Listed entries:
/-- One lane stored by the four enables of its bytes (07 R254, R255). -/
theorem storedVec_get (bank : Nat) (o : Vec × CodeOut) (w : Quad (BitVec 32)) (be : BitVec 16) (i : LaneId) :
    (storedVec bank o w be).get i =
      let en := be.toNat / 16 ^ i.val % 16
      if en = 15 then freshLane bank (w.get i)
      else if o.2 = .uncorrectable then (if bankHasRes bank = true then o.1.get i else ⟨0, 0⟩)
      else if en = 0 then o.1.get i
      else freshLane bank (mergeBytes en (w.get i) (o.1.get i).data) := by
  unfold storedVec
  split
  next hall => rw [hall, Quad.get_map, allOnes_nibble, if_pos rfl]
  next => simp only [mergeVec, Quad.get_imap, beq_iff_eq]

end Sys2Proof.Machine
end

section
/-!
PROOFS. Bus reads, writes, narrow writes and atomics of memory (07 R248, R251, R252, R254, R255, R271; 08 R283).
-/
namespace Sys2Proof.Machine

/-! ## Several vectors in one transaction -/

/-- The words of the memory at a place, as a read of clean vectors answers them. -/
def placeWords (c : List Host.Cell) (p : Place) : Quad (BitVec 32) :=
  match p with
  | .mem bank vec => (getVec c bank vec).1.map (·.data)
  | _ => Quad.all 0

/-- A read of clean vectors changes nothing. -/
theorem readBeats_clean {s : State} {m : RealmId} (hquiet : NoStepOpen s m) (ps : List Place)
    (h : ∀ p ∈ ps, ∃ bank vec, p = .mem bank vec ∧ CleanVec (s.mem m) bank vec) :
    readBeats s m ps = (ps.map fun p => (placeWords (s.mem m) p, 0), s) := by
  induction ps with
  | nil => rfl
  | cons p ps ih =>
    obtain ⟨bank, vec, rfl, hclean⟩ := h p List.mem_cons_self
    have hread : readBeat s m (.mem bank vec) = ((placeWords (s.mem m) (.mem bank vec), 0), s) := by
      rw [readBeat, busLoad, portAccess_noStepOpen hquiet, loadLanes_clean hclean]
      rfl
    have hrest := ih fun q hq => h q (List.mem_cons_of_mem _ hq)
    simp only [readBeats, hread, hrest, List.map_cons]

/-- The memory after one whole vector is written at a place. -/
def storeWide (c : List Host.Cell) (p : Place) (w : Quad (BitVec 32)) : List Host.Cell :=
  match p with
  | .mem bank vec => putVec c bank vec (w.map (freshLane bank))
  | _ => c

theorem laneBe_all : laneBe 0xF = BitVec.allOnes 16 := by decide

theorem writeBeat_wide {s : State} {m : RealmId} (hquiet : NoStepOpen s m) (k bank vec : Nat) (w : Quad (BitVec 32)) :
    writeBeat s m k (.mem bank vec) w (laneBe 0xF) true = storeVec s m k bank vec (w.map (freshLane bank)) := by
  have hstore := busStore_eq s m k bank vec w (laneBe 0xF)
  simp only [portAccess_noStepOpen hquiet, readForStore, storedVec, laneBe_all, if_true] at hstore
  rw [laneBe_all]
  exact hstore
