-- ==== Sys2Proof/Machine/Scan.lean ====
section
/-! DEFINITION. The algorithm of 44_core_interface.md R85 over plain values: what the validator answers for a candidate,
where the scan stops, what one iteration emits and drops, and the loop. The operations on State use these. -/

namespace Sys2Proof.Machine

/-- R69 to R71, R82: the decoder's event, if any. -/
def decodeEvents (cmd : Byte) (payload : List Byte) : List Event :=
  if cmd = Config.cmdTelemetry then
    if payload.length < Config.telemetryMinPayload then [.decodeError .insufficientPayload]
    else match recordOf payload with
      | some r => [.telemetryDecoded r]
      | none => [.decodeError .insufficientPayload]
  else []

/-- R58, R62, R63, R86: the events of an outcome, the validator's first. -/
def Verdict.events : Verdict → List Event
  | .terminatorBad actual => [.terminatorMismatch Config.terminator actual]
  | .checksumBad calculated cks => [.checksumMismatch calculated cks]
  | .valid cmd payload => .frameAccepted cmd :: decodeEvents cmd payload

/-- R51, R52, R64: how many bytes an outcome drops from the head. -/
def Verdict.drop (s e : Nat) : Verdict → Nat
  | .terminatorBad _ => s + 1
  | .checksumBad _ _ => e
  | .valid _ _ => e

/-- R57, R64: steps (a) to (f) in order; none where a step would read a byte the frame does not have (the validator is
total on every frame the scanner produces). -/
def classify (frame : List Byte) : Option Verdict :=
  match byteAt frame (frame.length - 1) with
  | none => none
  | some last =>
    if last ≠ Config.terminator then some (.terminatorBad last)
    else
      match byteAt frame Config.lenOffset, byteAt frame Config.cmdOffset, byteAt frame (frame.length - 2) with
      | some len, some cmd, some cks =>
        if checksumOf len cmd (payloadOf frame) ≠ cks then
          some (.checksumBad (checksumOf len cmd (payloadOf frame)) cks)
        else some (.valid cmd (payloadOf frame))
      | _, _, _ => none

/-- What steps 2 to 4 find: a stop, or a complete candidate between two indices. -/
inductive Located where
  | wait (w : WaitReason)
  | candidate (s e : Nat)
  deriving DecidableEq, Repr

/-- R48: fewer than `HEADER_MIN` bytes exist from an index onward. -/
def headerShort (buf : List Byte) (s : Nat) : Bool := decide (buf.length - s < Config.headerMin)

/-- Steps 2 to 4: R47, R48, R49. -/
def locate (buf : List Byte) : Located :=
  match findFirst Config.sentinel buf with
  | none => .wait .sentinel
  | some s =>
    if headerShort buf s then .wait .header
    else match byteAt buf (s + Config.lenOffset) with
      | none => .wait .header
      | some len => if buf.length < frameEndOf s len then .wait .body else .candidate s (frameEndOf s len)

/-- One iteration of the loop (R53): none where it stops, else the events emitted and the bytes dropped. -/
def resolve (buf : List Byte) : Option (List Event × Nat) :=
  match locate buf with
  | .wait _ => none
  | .candidate s e => (classify (slice buf s e)).map fun v => (v.events, v.drop s e)

/-- The loop of R85 for at most `fuel` continuing iterations. -/
def scanLoop : Nat → List Byte → List Event × List Byte
  | 0, buf => ([], buf)
  | fuel + 1, buf =>
    match resolve buf with
    | none => ([], buf)
    | some (events, k) => (events ++ (scanLoop fuel (buf.drop k)).1, (scanLoop fuel (buf.drop k)).2)

/-- The loop of R85: `|buf|` continuing iterations are enough, since each drops a byte (R53). -/
def scan (buf : List Byte) : List Event × List Byte := scanLoop buf.length buf

/-- R56: why the scan stops on a buffer, a function of the buffer alone. -/
def waitReason (buf : List Byte) : WaitReason :=
  match locate buf with
  | .wait w => w
  | .candidate _ _ => .body

end Sys2Proof.Machine
end

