-- ==== Sys2Proof/Machine/HostOps.lean ====
section
/-! DEFINITION. HOSTOP: the two host operations (44_core_interface.md). -/

namespace Sys2Proof.Machine

/-- INGEST, R85: one whole transaction. -/
def execIngest (chunk : List Byte) (s : State) : Result := receive chunk s

/-- RESET, R88: `buf <- []`, no events; the block is in its power-on state, the host's later operations still wait. -/
def execReset (s : State) : Result := .next (State.reset.setInbox s.inbox)

end Sys2Proof.Machine
end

What to produce: So that nothing differs from the original, transcribe all of the records above.

Response:
/-- One lane stored by the four enables of its bytes (07 R254, R255). -/
theorem storedVec_get (bank : Nat) (o : Vec × CodeOut) (w : Quad (BitVec 32)) (be : BitVec 16) (i : LaneId) :
    (storedVec bank o w be).get i =
      let en := be.toNat / 16 ^ i.val % 16
      if en = 15 then freshLane bank (w.get i)
      else if o.2 = .uncorrectable then (if bankHasRes bank = true then o.1.get i else ⟨0, 0⟩)
      else if en = 0 then o.1.get i
      else freshLane bank (mergeBytes en (w.get i) (o.1.get i).data) := by
  unfold storedVec
  split
  next hall => rw [hall, Quad.get_map, allOnes_nibble, if_pos rfl]
  next => simp only [mergeVec, Quad.get_imap, beq_iff_eq]

end Sys2Proof.Machine
end

section
/-!
PROOFS. Bus reads, writes, narrow writes and atomics of memory (07 R248, R251, R252, R254, R255, R271; 08 R283).
-/
namespace Sys2Proof.Machine

/-! ## Several vectors in one transaction -/

/-- The words of the memory at a place, as a read of clean vectors answers them. -/
def placeWords (c : List Host.Cell) (p : Place) : Quad (BitVec 32) :=
  match p with
  | .mem bank vec => (getVec c bank vec).1.map (·.data)
  | _ => Quad.all 0

/-- A read of clean vectors changes nothing. -/
theorem readBeats_clean {s : State} {m : RealmId} (hquiet : NoStepOpen s m) (ps : List Place)
    (h : ∀ p ∈ ps, ∃ bank vec, p = .mem bank vec ∧ CleanVec (s.mem m) bank vec) :
    readBeats s m ps = (ps.map fun p => (placeWords (s.mem m) p, 0), s) := by
  induction ps with
  | nil => rfl
  | cons p ps ih =>
    obtain ⟨bank, vec, rfl, hclean⟩ := h p List.mem_cons_self
    have hread : readBeat s m (.mem bank vec) = ((placeWords (s.mem m) (.mem bank vec), 0), s) := by
      rw [readBeat, busLoad, portAccess_noStepOpen hquiet, loadLanes_clean hclean]
      rfl
    have hrest := ih fun q hq => h q (List.mem_cons_of_mem _ hq)
    simp only [readBeats, hread, hrest, List.map_cons]

/-- The memory after one whole vector is written at a place. -/
def storeWide (c : List Host.Cell) (p : Place) (w : Quad (BitVec 32)) : List Host.Cell :=
  match p with
  | .mem bank vec => putVec c bank vec (w.map (freshLane bank))
  | _ => c

theorem laneBe_all : laneBe 0xF = BitVec.allOnes 16 := by decide

theorem writeBeat_wide {s : State} {m : RealmId} (hquiet : NoStepOpen s m) (k bank vec : Nat) (w : Quad (BitVec 32)) :
    writeBeat s m k (.mem bank vec) w (laneBe 0xF) true = storeVec s m k bank vec (w.map (freshLane bank)) := by
  have hstore := busStore_eq s m k bank vec w (laneBe 0xF)
  simp only [portAccess_noStepOpen hquiet, readForStore, storedVec, laneBe_all, if_true] at hstore
  rw [laneBe_all]
  exact hstore
-- ==== Sys2Proof/Machine/Scan.lean ====
section
/-! DEFINITION. The algorithm of 44_core_interface.md R85 over plain values: what the validator answers for a candidate,
where the scan stops, what one iteration emits and drops, and the loop. The operations on State use these. -/

namespace Sys2Proof.Machine

/-- R69 to R71, R82: the decoder's event, if any. -/
def decodeEvents (cmd : Byte) (payload : List Byte) : List Event :=
  if cmd = Config.cmdTelemetry then
    if payload.length < Config.telemetryMinPayload then [.decodeError .insufficientPayload]
    else match recordOf payload with
      | some r => [.telemetryDecoded r]
      | none => [.decodeError .insufficientPayload]
  else []

/-- R58, R62, R63, R86: the events of an outcome, the validator's first. -/
def Verdict.events : Verdict → List Event
  | .terminatorBad actual => [.terminatorMismatch Config.terminator actual]
  | .checksumBad calculated cks => [.checksumMismatch calculated cks]
  | .valid cmd payload => .frameAccepted cmd :: decodeEvents cmd payload

/-- R51, R52, R64: how many bytes an outcome drops from the head. -/
def Verdict.drop (s e : Nat) : Verdict → Nat
  | .terminatorBad _ => s + 1
  | .checksumBad _ _ => e
  | .valid _ _ => e

/-- R57, R64: steps (a) to (f) in order; none where a step would read a byte the frame does not have (the validator is
total on every frame the scanner produces). -/
def classify (frame : List Byte) : Option Verdict :=
  match byteAt frame (frame.length - 1) with
  | none => none
  | some last =>
    if last ≠ Config.terminator then some (.terminatorBad last)
    else
      match byteAt frame Config.lenOffset, byteAt frame Config.cmdOffset, byteAt frame (frame.length - 2) with
      | some len, some cmd, some cks =>
        if checksumOf len cmd (payloadOf frame) ≠ cks then
          some (.checksumBad (checksumOf len cmd (payloadOf frame)) cks)
        else some (.valid cmd (payloadOf frame))
      | _, _, _ => none

/-- What steps 2 to 4 find: a stop, or a complete candidate between two indices. -/
inductive Located where
  | wait (w : WaitReason)
  | candidate (s e : Nat)
  deriving DecidableEq, Repr

/-- R48: fewer than `HEADER_MIN` bytes exist from an index onward. -/
def headerShort (buf : List Byte) (s : Nat) : Bool := decide (buf.length - s < Config.headerMin)

/-- Steps 2 to 4: R47, R48, R49. -/
def locate (buf : List Byte) : Located :=
  match findFirst Config.sentinel buf with
  | none => .wait .sentinel
  | some s =>
    if headerShort buf s then .wait .header
    else match byteAt buf (s + Config.lenOffset) with
      | none => .wait .header
      | some len => if buf.length < frameEndOf s len then .wait .body else .candidate s (frameEndOf s len)

/-- One iteration of the loop (R53): none where it stops, else the events emitted and the bytes dropped. -/
def resolve (buf : List Byte) : Option (List Event × Nat) :=
  match locate buf with
  | .wait _ => none
  | .candidate s e => (classify (slice buf s e)).map fun v => (v.events, v.drop s e)

/-- The loop of R85 for at most `fuel` continuing iterations. -/
def scanLoop : Nat → List Byte → List Event × List Byte
  | 0, buf => ([], buf)
  | fuel + 1, buf =>
    match resolve buf with
    | none => ([], buf)
    | some (events, k) => (events ++ (scanLoop fuel (buf.drop k)).1, (scanLoop fuel (buf.drop k)).2)

/-- The loop of R85: `|buf|` continuing iterations are enough, since each drops a byte (R53). -/
def scan (buf : List Byte) : List Event × List Byte := scanLoop buf.length buf

/-- R56: why the scan stops on a buffer, a function of the buffer alone. -/
def waitReason (buf : List Byte) : WaitReason :=
  match locate buf with
  | .wait w => w
  | .candidate _ _ => .body

end Sys2Proof.Machine
end

-- ==== Sys2Proof/Machine/HostOps.lean ====
section
/-! DEFINITION. HOSTOP: the two host operations (44_core_interface.md). -/

namespace Sys2Proof.Machine

/-- INGEST, R85: one whole transaction. -/
def execIngest (chunk : List Byte) (s : State) : Result := receive chunk s

/-- RESET, R88: `buf <- []`, no events; the block is in its power-on state, the host's later operations still wait. -/
def execReset (s : State) : Result := .next (State.reset.setInbox s.inbox)

end Sys2Proof.Machine
end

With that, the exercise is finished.